Crown Resorts’ Chairman, Mr Robert Rankin, added: “We are pleased to announce that the Board has endorsed a number of initiatives designed to maximise shareholder value and ensure a more efficient ownership structure for the group’s assets.” “The Board has for some time been looking to address what we believe to be a material undervaluation by the market of Crown Resorts’ assets, due to a traditional consolidated (or amalgamated) structure. In particular, we believe that Crown Resorts’ extremely high quality Australian resorts are not being fully valued and the Crown Resorts share price has been highly correlated to the performance of its investment in Macau.”

“The proposed demerger reflects the different nature of Crown Resorts’ controlled Australian operating assets from its international investments. It will provide investors with greater investment choice and transparency on the underlying quality of all of Crown Resorts’ assets,” he added.

“Following the proposed demerger, investors will have the opportunity to invest in Crown Resorts which will own and operate Australia’s pre-eminent integrated resorts, with exciting developments such as Crown Sydney. Investors will also have the opportunity to invest in a separate company which will own a number of Crown Resorts’ international investments and provide exposure to the major gaming markets of Macau, Las Vegas and the UK.”

“Crown Resorts has achieved cash returns equivalent to double the total cash it has invested in Melco Crown Entertainment (MCE) and still holds a 27.4 per cent interest in MCE valued at approximately A$2.7bn. Crown Resorts continues to have great faith in the long-term development of the Macau market. Macau remains the world’s most important and exciting gaming market over the longer term.” “Crown Resorts’ revised dividend policy is expected to provide increased cash returns to our shareholders and reflects the strong earnings and cash flow generating capacity of Crown Resorts’ business and the company’s conservative balance sheet gearing following the sale of part of its MCE shareholding.”
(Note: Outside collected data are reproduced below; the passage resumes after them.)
/-- The endpoint open without a remote. -/
def opened (s : State) : State := { s with epOpen := true }

/-- The endpoint open with a remote. -/
def dialed (s : State) (r : Word) : State := { s with epOpen := true, epHasRemote := true, epRemote := r }

/-- A receive pending. -/
def pending : State := { State.reset with epOpen := true, epRxPending := true }

/-- The environment's answers `env.wr_err` and `env.wr_n`. -/
def answering (s : State) (wrErr : Bool) (wrN : Nat) : State :=
  { s with env := { openOk := true, wrErr := wrErr, wrN := wrN } }

/-- The environment refuses to open. -/
def noOpen (s : State) : State := { s with env := { openOk := false, wrErr := false, wrN := 1464 } }

/-! ### Well-formedness -/

/-- R110: a value above 255 has no encoding for an 8-bit field; every value has one for a 32-bit field. -/
theorem test_wf_refuses :
    (Instr.hwr .working .formatSr 0x100).wf = false ∧ (Instr.hwr .receive (.name 15) 0xFFFFFFFF).wf = false ∧
    (Instr.hwr .working .formatSr 0xFF).wf = true ∧ (Instr.hwr .working .magic 0xFFFFFFFF).wf = true ∧
    (Instr.hwr .working .frameCounter 0xFFFFFFFF).wf = true := by decide

/-! ### Decoding -/

/-- Field model words (V40-10, V40-3, P1, V40-20, V40-33, 2.1). -/
theorem test_decode_fieldModel :
    decodeTableWord 64 0x000000000000E310 = some (.getsp 0xE3) ∧
    decodeTableWord 64 0x0000000000001F11 = some (.isaudio 0x1F) ∧
    decodeTableWord 64 0x0000000000003F12 = some (.isserial 0x3F) ∧
    decodeTableWord 64 0x0000000000005F13 = some (.istext 0x5F) ∧
    decodeTableWord 64 0x0000000000007F14 = some (.isservice 0x7F) ∧
    decodeTableWord 64 0x0000000000001F15 = some (.getsr 0x1F) ∧
    decodeTableWord 64 0x00000000001FE016 = some (.getrate 7 31) ∧
    decodeTableWord 64 0x000000000000F717 = some (.getdt 0xF7) ∧
    decodeTableWord 64 0x0000000000000518 = some (.dtsize 5) ∧
    decodeTableWord 64 0x0000000000401919 = some (.getcodec 0x19 2) := by decide

/-- Header codec words (V41, P4; `SETAFMT` from R110: `idx` 31, `dt` 5, `b[11]` 1, `codec` 0xA). -/
theorem test_decode_headerCodec :
    decodeTableWord 64 0x0000000000E00120 = some (.hnew .transmit 7) ∧
    decodeTableWord 64 0x0000000000000021 = some (.setname .working) ∧
    decodeTableWord 64 0x0000000000000222 = some (.getname .receive) ∧
    decodeTableWord 64 0x0000000000000223 = some (.getspf .receive) ∧
    decodeTableWord 64 0x00000000FFFF0024 = some (.setspf .working 65535) ∧
    decodeTableWord 64 0x0000000000000225 = some (.getch .receive) ∧
    decodeTableWord 64 0x0000000001010026 = some (.setch .working 257) ∧
    decodeTableWord 64 0x00000000AD1F0227 = some (.setafmt .receive 31 5 1 0xA) ∧
    decodeTableWord 64 0x0000000000000128 = some (.hmarshal .transmit) ∧
    decodeTableWord 64 0x0000000000000129 = some (.hunmarshal .transmit) ∧
    decodeTableWord 64 0x000000000005022A = some (.hrd .receive .frameCounter) ∧
    decodeTableWord 64 0x00000000001F002A = some (.hrd .working (.name 15)) ∧
    decodeTableWord 64 0x000000E30001002B = some (.hwr .working .formatSr 0xE3) ∧
    decodeTableWord 64 0xFFFFFFFF0005002B = some (.hwr .working .frameCounter 0xFFFFFFFF) := by decide

/-- Packet framing and packetizer words (V42, V43). -/
theorem test_decode_packets :
    decodeTableWord 64 0x0000000000040130 = some (.pnew .transmit 4) ∧
    decodeTableWord 64 0x0000000000000031 = some .pmarshal ∧
    decodeTableWord 64 0x0000000000000032 = some .punmarshal ∧
    decodeTableWord 64 0x0000000000000040 = some (.epopen none) ∧
    decodeTableWord 64 0x0000000500000140 = some (.epopen (some 5)) ∧
    decodeTableWord 64 0x0000000000000041 = some (.send none) ∧
    decodeTableWord 64 0x0A00000900000141 = some (.send (some 0x0A000009)) ∧
    decodeTableWord 64 0x0000000000000042 = some .recv ∧
    decodeTableWord 64 0x0000000000000043 = some .close := by decide

/-- Host access words (V44). -/
theorem test_decode_hostAccess :
    decodeTableWord 64 0x0000000000000E50 = some (.crd 0x0E) ∧
    decodeTableWord 64 0x0000080000000551 = some (.cwr 5 2048) ∧
    decodeTableWord 64 0x00000000059B0352 = some (.ldb 3 1435) ∧
    decodeTableWord 64 0x000000AA07FF0253 = some (.stb 2 2047 0xAA) := by decide

/-- V30-1 to V30-18, V42-4, V44-17: words that no command has. -/
theorem test_decode_refuses :
    ([0x0000000000000000, 0x000000000000001A, 0x00000000000000FF, 0x0000000000012310, 0x0000000000032116,
      0x0000000000000818, 0x0000000000200320, 0x0000000000000324, 0x000000000006002A, 0x000000000020002A,
      0x000001000001002B, 0x0000000000200027, 0x0000000000000131, 0x0000000500000040, 0x0000000000000240,
      0x0000000500000041, 0x0000000000000142, 0x0000000100000043, 0x0000000000000330, 0x0000010000000053].all
        fun w => decodeTableWord 64 w == none) = true := by decide

/-- V30-7: a refused word answers `(VAL_ILLEGAL, 0)` and changes nothing. -/
theorem test_refused_word :
    run named 0x0000000000200320 = { named with responses := [⟨.valIllegal, 0⟩] } := by decide

/-! ### Field model -/

/-- V40-10, V40-8. -/
theorem test_getsp : answer State.reset 0xE310 = some ⟨.ok, 0xE0⟩ ∧ answer State.reset 0x7F10 = some ⟨.ok, 0x60⟩ := by decide

/-- 2.1, predicate words. -/
theorem test_isaudio : answer State.reset 0x1F11 = some ⟨.ok, 1⟩ ∧ answer State.reset 0x8011 = some ⟨.ok, 0⟩ := by decide

/-- 2.1, predicate words; V40-3. -/
theorem test_isserial : answer State.reset 0x3F12 = some ⟨.ok, 1⟩ ∧ answer State.reset 0x1F12 = some ⟨.ok, 0⟩ := by decide

/-- 2.1, predicate words; V40-7. -/
theorem test_istext : answer State.reset 0x5F13 = some ⟨.ok, 1⟩ ∧ answer State.reset 0x6013 = some ⟨.ok, 0⟩ := by decide

/-- 2.1, predicate words; V40-9. -/
theorem test_isservice : answer State.reset 0x7F14 = some ⟨.ok, 1⟩ ∧ answer State.reset 0x8014 = some ⟨.ok, 0⟩ := by decide

/-- V40-8, V40-10. -/
theorem test_getsr : answer State.reset 0x7F15 = some ⟨.ok, 31⟩ ∧ answer State.reset 0xE315 = some ⟨.ok, 3⟩ := by decide

/-- V40-20, V40-24, V40-28, V40-30, V40-31. -/
theorem test_getrate :
    answer State.reset 0x030016 = some ⟨.ok, 48000⟩ ∧ answer State.reset 0x1F0016 = some ⟨.ok, 0⟩ ∧
    answer State.reset 0x0E4016 = some ⟨.ok, 115200⟩ ∧ answer State.reset 0x192016 = some ⟨.ok, 0⟩ ∧
    answer State.reset 0x036016 = some ⟨.ok, 0⟩ := by decide

/-- V40-14, V40-17. -/
theorem test_getdt : answer State.reset 0x0817 = some ⟨.ok, 0⟩ ∧ answer State.reset 0xF717 = some ⟨.ok, 7⟩ := by decide

/-- 2.1: data types 2, 5 and 7. -/
theorem test_dtsize :
    answer State.reset 0x0218 = some ⟨.ok, 0⟩ ∧ answer State.reset 0x0518 = some ⟨.ok, 8⟩ ∧
    answer State.reset 0x0718 = some ⟨.ok, 0⟩ := by decide

/-- V40-18 and the word with the sub-protocol TEXT. -/
theorem test_getcodec :
    answer State.reset 0xFF19 = some ⟨.ok, 0xF0⟩ ∧ answer State.reset 0x401919 = some ⟨.ok, 0x10⟩ := by decide

/-! ### Header codec -/

/-- V41-2. -/
theorem test_hnew :
    (run named 0xE00120).h1 =
      { Header.zero with magic := 0x4E414256, formatSr := 0xE0, streamName := name stream1 } := by decide

/-- V41-3. -/
theorem test_setname :
    (run { State.reset with
            h0 := { Header.zero with
              streamName := name [0x41, 0x42, 0x43, 0x44, 0x45, 0x46, 0x47, 0x48, 0x49, 0x4A, 0x4B, 0x4C, 0x4D, 0x4E, 0x4F, 0x50] }
            nbuf := Memory.place 0 [0x61, 0x62, 0x63], nlen := 3 } 0x21).h0.streamName = name [0x61, 0x62, 0x63] := by decide

/-- V41-4: the name ends at its first zero byte, and `NRES` is zero-filled. -/
theorem test_getname :
    let t := run { State.reset with
      h0 := { Header.zero with streamName := name [0x61, 0, 0x62] }, nres := Memory.place 0 [1, 2, 3] } 0x22
    t.responses = [⟨.ok, 1⟩] ∧ t.nres = [(0, 0x61)] ∧ t.nresLen = 1 := by decide

/-- P4: a name of 16 bytes has no end but the field's. -/
theorem test_getname_full :
    let t := run { State.reset with h0 := { Header.zero with streamName := nameOfFn fun _ => 0x41 } } 0x22
    t.responses = [⟨.ok, 16⟩] ∧ t.nresLen = 16 ∧ Memory.read t.nres 15 = 0x41 := by decide

/-- V41-6. -/
theorem test_getspf :
    answer { State.reset with h0 := { Header.zero with formatNbs := 0xFF } } 0x23 = some ⟨.ok, 256⟩ := by decide

/-- T4: 256 is stored as 0xFF. -/
theorem test_setspf : (run State.reset 0x01000024).h0.formatNbs = 0xFF := by decide

/-- V41-7. -/
theorem test_setspf_range :
    run working9 0xFFFF0024 = { working9 with responses := [⟨.valSpfRange, 65535⟩] } := by decide

/-- R155 on the count of V41-9. -/
theorem test_getch : answer working9 0x25 = some ⟨.ok, 2⟩ := by decide

/-- P1 step 12: 2 is stored as 1. -/
theorem test_setch : (run State.reset 0x00020026).h0.formatNbc = 1 := by decide

/-- V41-8. -/
theorem test_setch_range :
    run working9 0x01010026 = { working9 with responses := [⟨.valChRange, 257⟩] } := by decide

/-- V41-12. -/
theorem test_setafmt_reserved :
    (run { State.reset with h0 := { Header.zero with formatSr := 0xE3, formatBit := 0xFF } } 0x27).h0 = Header.zero := by decide

/-- R157: `b[11]` set, codec 0xA, data type 5, index 31. -/
theorem test_setafmt :
    (run State.reset 0xAD1F0227).h2 = { Header.zero with formatSr := 0x1F, formatBit := 0xA5 } := by decide

/-- V41-9. -/
theorem test_hmarshal :
    let t := run working9 0x28
    t.responses = [⟨.ok, 28⟩] ∧ t.txlen = 28 ∧ Memory.readBytes t.txbuf 0 28 = image9 := by decide

/-- V41-10, V41-16. -/
theorem test_hunmarshal :
    (run (received 28) 0x129).h1 = header9 ∧ answer (received 100) 0x29 = some ⟨.ok, 0⟩ := by decide

/-- V41-18, and P2 steps 54 and 58. -/
theorem test_hunmarshal_fails :
    run (received 0) 0x29 = { received 0 with responses := [⟨.protoShort, 0⟩] } ∧
    answer (receivedBad 28) 0x29 = some ⟨.protoBadMagic, 0x4E414200⟩ ∧
    answer (received 27) 0x29 = some ⟨.protoShort, 27⟩ := by decide

/-- R161 on the header of V41-9: `FORMAT_NBS`, and the last byte of the name. -/
theorem test_hrd :
    answer working9 0x0002002A = some ⟨.ok, 0x3F⟩ ∧ answer working9 0x0016002A = some ⟨.ok, 0x31⟩ ∧
    answer working9 0x0000002A = some ⟨.ok, 0x4E414256⟩ := by decide

/-- V41-13; `HWR 0, 17, 0x00` of V41-4. -/
theorem test_hwr :
    (run working9 0x000000E30001002B).h0 = { header9 with formatSr := 0xE3 } ∧
    (run working9 0x000000000011002B).h0.streamName = name [0x53, 0, 0x72, 0x65, 0x61, 0x6D, 0x31] := by decide

/-! ### Packet framing -/

/-- P1 step 18, T5. -/
theorem test_pnew :
    (run working9 0x00040030).h1 = header9 ∧ (run working9 0x00040030).tpktLen = 4 ∧
    answer working9 0x059C0030 = some ⟨.ok, 0⟩ := by decide

/-- T5: 1437 bytes. -/
theorem test_pnew_range :
    run working9 0x059D0030 = { working9 with responses := [⟨.valPayloadTooLarge, 1437⟩] } := by decide

/-- P1 step 21: the payload follows the header. -/
theorem test_pmarshal :
    let t := run (packet 4) 0x31
    t.responses = [⟨.ok, 32⟩] ∧ t.txlen = 32 ∧ Memory.readBytes t.txbuf 0 32 = image9 ++ [0xDE, 0xAD, 0xBE, 0xEE] := by decide

/-- V42-6, V42-7. -/
theorem test_pmarshal_fails :
    run State.reset 0x31 = { State.reset with responses := [⟨.valNilPacket, 0⟩] } ∧
    run (packet 2048) 0x31 = { packet 2048 with responses := [⟨.valPayloadTooLarge, 2048⟩] } := by decide

/-- P2 step 34. -/
theorem test_punmarshal :
    let t := run (received 32) 0x32
    t.responses = [⟨.ok, 4⟩] ∧ t.h2 = header9 ∧ t.rpktLen = 4 ∧ t.rpktValid = true ∧
    Memory.readBytes t.rpmem 0 4 = [0xDE, 0xAD, 0xBE, 0xEE] := by decide

/-- V42-8, V42-11, V42-12, P2 step 50. -/
theorem test_punmarshal_fails :
    answer (received 0) 0x32 = some ⟨.protoShort, 0⟩ ∧ answer (received 1465) 0x32 = some ⟨.protoOversize, 1465⟩ ∧
    answer (receivedBad 1465) 0x32 = some ⟨.protoOversize, 1465⟩ ∧
    answer (receivedBad 28) 0x32 = some ⟨.protoBadMagic, 0x4E414200⟩ := by decide

/-! ### Packetizer -/

/-- V43-1, V43-3. -/
theorem test_epopen :
    (run State.reset 0x40).epState = 0b0001 ∧ answer (opened State.reset) 0x40 = some ⟨.valIllegal, 0⟩ := by decide

/-- V43-2. -/
theorem test_epopen_fails :
    run (noOpen State.reset) 0x0000000500000140 = { noOpen State.reset with responses := [⟨.trOpenFail, 0⟩] } := by decide

/-- V43-7 to V43-10: the datagram, and the three answers of the environment. -/
theorem test_send :
    (run (dialed (packet 0) 7) 0x0A00000900000141).offered = [⟨image9, 0x0A000009⟩] ∧
    (run (dialed (packet 0) 7) 0x41).offered = [⟨image9, 7⟩] ∧
    answer (answering (opened (packet 0)) false 28) 0x0A00000900000141 = some ⟨.ok, 28⟩ ∧
    answer (answering (opened (packet 0)) false 27) 0x0A00000900000141 = some ⟨.trShortWrite, 27⟩ ∧
    answer (answering (opened (packet 0)) true 28) 0x0A00000900000141 = some ⟨.trWrite, 0⟩ := by decide

/-- V43-4, V43-5, V43-6, T8: nothing is offered. -/
theorem test_send_fails :
    run (packet 0) 0x0A00000900000141 = { packet 0 with responses := [⟨.trClosed, 0⟩] } ∧
    answer State.reset 0x41 = some ⟨.trClosed, 0⟩ ∧
    answer (opened State.reset) 0x41 = some ⟨.valNilPacket, 0⟩ ∧
    run (opened (packet 0)) 0x41 = { opened (packet 0) with responses := [⟨.valNoDest, 0⟩] } := by decide

/-- V43-12, T8. -/
theorem test_recv :
    (run (opened State.reset) 0x42).epState = 0b0101 ∧ answer pending 0x42 = some ⟨.valIllegal, 0⟩ ∧
    answer State.reset 0x42 = some ⟨.trClosed, 0⟩ := by decide

/-- V43-23. -/
theorem test_close_pending :
    let t := run pending 0x43
    t.responses = [⟨.ok, 0⟩] ∧ t.epState = 0b1000 ∧ t.rxStatus = 0xC5 ∧ t.rxlen = 0 ∧ t.rpktValid = false ∧
    t.raddrValid = false := by decide

/-- T8: a second close; and R195 on an endpoint with a remote. -/
theorem test_close :
    run State.reset 0x43 = { State.reset with responses := [⟨.ok, 0⟩] } ∧ (run (dialed State.reset 7) 0x43).epState = 0 ∧
    (run (dialed State.reset 7) 0x43).epRemote = 0 := by decide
He added: “An IPO of a property trust which owns most of Crown Resorts’ Australian hotels would provide an opportunity to realise significant value for our shareholders whilst maintaining a majority interest in key assets within our Australian business.”

Expected benefits of the demerger include providing shareholders and new investors with greater investment choice and the ability to tailor their investment towards their preferred company – increased transparency of the assets and operations of the two entities – the ability to implement optimal capital structures and dividend policies which reflect the differences in the underlying assets of each company – the potential for an increase in shareholder value.
Following the demerger, each company will have its own Board of Directors and management team. Robert Rankin will be Chairman of both companies. The Board of Crown Resorts will remain unchanged.

Rowen Craigie will remain the Chief Executive Officer and Managing Director of Crown Resorts. The Board of InternationalCo will include some of the existing Crown Resorts non-executive directors as well as some new independent directors. The management of InternationalCo is expected to consist of a small executive team supported by services and branding agreements with Crown Resorts.